Corporations have outsourced a fraction of their R&D for years, but today their dependence on entrepreneurs for innovation is unprecedented. During the past three years P&G has cut in-house R&D spending from 4.5% of sales to 3.5%, while increasing the share of ideas and products it gets outside the company to 35% from 20%; its goal for the process, called Connect and Develop, is 50%.

Pharmaceutical giant Eli Lilly has created InnoCentive, a website that lets corporations post biology and chemistry needs, such as a new gametogenesis inhibitor (which slows the formation of germ cells), in the hope that one of InnoCentive's more than 70,000 registered "solvers" from 173 countries will cough one up. The carrot for the inventors: a $10,000 to $100,000 award from the corporation. Since 2001 more than $1 million has been paid out, and more than 35 corporations--including Boeing and DuPont--have ponied up $80,000 each for access to the process (Innocentive receives a 20% commission on the awards). A byproduct of its role as an innovation matchmaker, says CEO Darren Carroll, is that InnoCentive has become a "spot market" that entrepreneurs use to turn downtime into money.

This scramble for outside ideas has been driven by Wall Street's obsession with predictable quarterly numbers. "When times get rough, the layoffs hit R&D, because why worry about five years from now when you have to worry about tomorrow?" says Paul Sheldon, who formed a one-man design house in 1995 after he left his position as a research VP at Giddings & Lewis, a Fortune 500 machine tool company based in Fond du Lac, Wis. Happily, even as short-term investors have stymied internal corporate R&D, technology has given inventors such as Sheldon the ability to join forces efficiently to fill the gap. "If you can collaborate with the best and brightest in a matter of seconds, are you small?" asks Jay Walker, 49, who founded Priceline.com and now runs Walker Digital, a private R&D lab in Stamford, Conn. Indeed, creative entrepreneurs are rattling such sophisticated and capital-intensive industries as space travel, where Burt Rutan lapped NASA with his reusable SpaceShipOne vehicle.

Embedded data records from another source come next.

/-- What an atomic of the item has read: its core has seen it, and an acquire follows its releases (R268). -/
def State.atomRead (s : State) (core : Nat) (i : StItem) : State :=
  let ids := (s.sight (fun _ => false) i.place i.len).2
  let s := s.sees core ids
  if acqs i.order then s.acquire core i.scope i.span ids else s

/-- The item reads its word and the word cannot be corrected (R375). -/
def State.cannotRead (s : State) (i : StItem) : Bool :=
  match i.kind with
  | .atom .. | .ordf _ => s.lost i.place i.len
  | _ => false

/-- Nothing is written: an operation with a result gets none, and the launch of one without ends (R375). -/
def State.performLost (s : State) (core : Nat) (i : StItem) : State :=
  match i.kind with
  | .atom _ _ _ _ (some id) => s.answers id []
  | _ => s.loseAt i.launch (96 * core + i.warp % 96) i.thread 0 i.place

/-- An item reaches its home and is performed there (R191, R193–R197). A store or atomic to a reduction
cell's window is dropped (R379); R328 gives an atomic or SCOND there no value to return, and its operation stays
uncompleted (DESIGN CHOICE, notes/assumptions/63.md). A thread's own ORDF leaves its reservation (DESIGN CHOICE,
notes/assumptions/76.md). -/
def State.perform (s : State) (core : Nat) (i : StItem) : State :=
  let n := i.len
  let own : Holder := .thread i.warp i.thread
  let inCell : Bool := match i.place with
    | .mem a => i.kind != .fence && s.cellAt a
    | _ => false
  if inCell then
    s.bbox (dieOfCore core) 9 0x04 (core % 132) (warpNo i.warp) i.thread 0 [i.va]
  else if s.cannotRead i then s.performLost core i
  else
  match i.kind with
  | .fence => s.fenceDone core i.warp i.thread i.span i.order i.scope
  | .store b => s.put (s.writerOf core i false) own i.place b
  | .atom op b c dbl load =>
    let old := leNat (s.home i.place n)
    let w := 8 * n
    let new := atomNew op dbl old (b.toNat % 2 ^ w) (c.toNat % 2 ^ w)
    let s := s.atomRead core i
    let s := (s.put (s.writerOf core i true) own i.place (leBytes n new)).dropLine core i.place
    match load with
    | some id => s.answer id (atomResult op w old)
    | none => s
  | .scond b _ load =>
    let ok : Bool := match s.resvOf i.warp i.thread, i.place with
      | some r, .mem a => r.granule = granuleOf a
      | _, _ => false
    let s := s.dropLine core i.place
    let s := if ok then s.put (s.writerOf core i true) own i.place (leBytes n b.toNat) else s
    (s.dropResv i.warp i.thread).answer load (if ok then 1 else 0)
  | .ordf dbl =>
    match i.place with
    | .mem a => (s.applyOrd a dbl (fun _ => true) (s.writerOf core i true) own).dropLine core i.place
    | _ => s
  | .contrib dbl v key launch =>
    match i.place with
    | .mem a =>
      let (s, c) := s.numbered ⟨a, dbl, v, key, s.trellis.id, launch⟩ i.task
      (s.contribute c).dropLine core i.place
    | _ => s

Somewhat less high-profile--but just as emblematic of the trend--is Jennifer Sarihan, a 34-year-old mother of three in Springfield, Ohio. In early 2003, Sarihan decided to take a stab at inventing a plastic cutting device that could remove bread crusts and halve sandwiches in one motion. But she was, she says, "kind of at a loss with what to do" with Good Bites, the implement she devised. Sarihan then learned of Mom Inventors, a California company that licenses mom-made inventions and sells them over the web and through a network of stores. Mom Inventors founder Tamara Monosoff, 39, licensed the product from Sarihan for a standard licensing royalty of around 5%, and predicts that the product, together with two others Monosoff has signed up, will bring in at least $1.7 million this year.

Besides harnessing the web to bring products to market, entrepreneurs are taking advantage of the outsourcing of R&D by building companies that will be bought by corporations looking for quick, proven innovation. The number of sub-$50 million acquisitions--the type that large companies make when they buy small, young firms to gain access to innovative products--has exploded from 322 in 1995 to more than 1,400 in 2004, according to FactSet Mergerstat, a mergers and acquisition data firm based in Los Angeles.

David Brussin accounted for one such acquisition. After filing for a patent in 2001 on an antispam router for corporate networks, Brussin decided to spin out the router as its own company. After Brussin co-founded TurnTide with $1 million in venture funding in February 2004, one of his first customers was Symantec, a more-than-$2-billion-a-year security software company. Four months after TurnTide was founded, Symantec bought the company for $28 million. Says Jay Walker, a student of the history of American innovation and one of its most active contemporary players: "I wouldn't pick on the large corporations as much as say it's never been a better time to be small."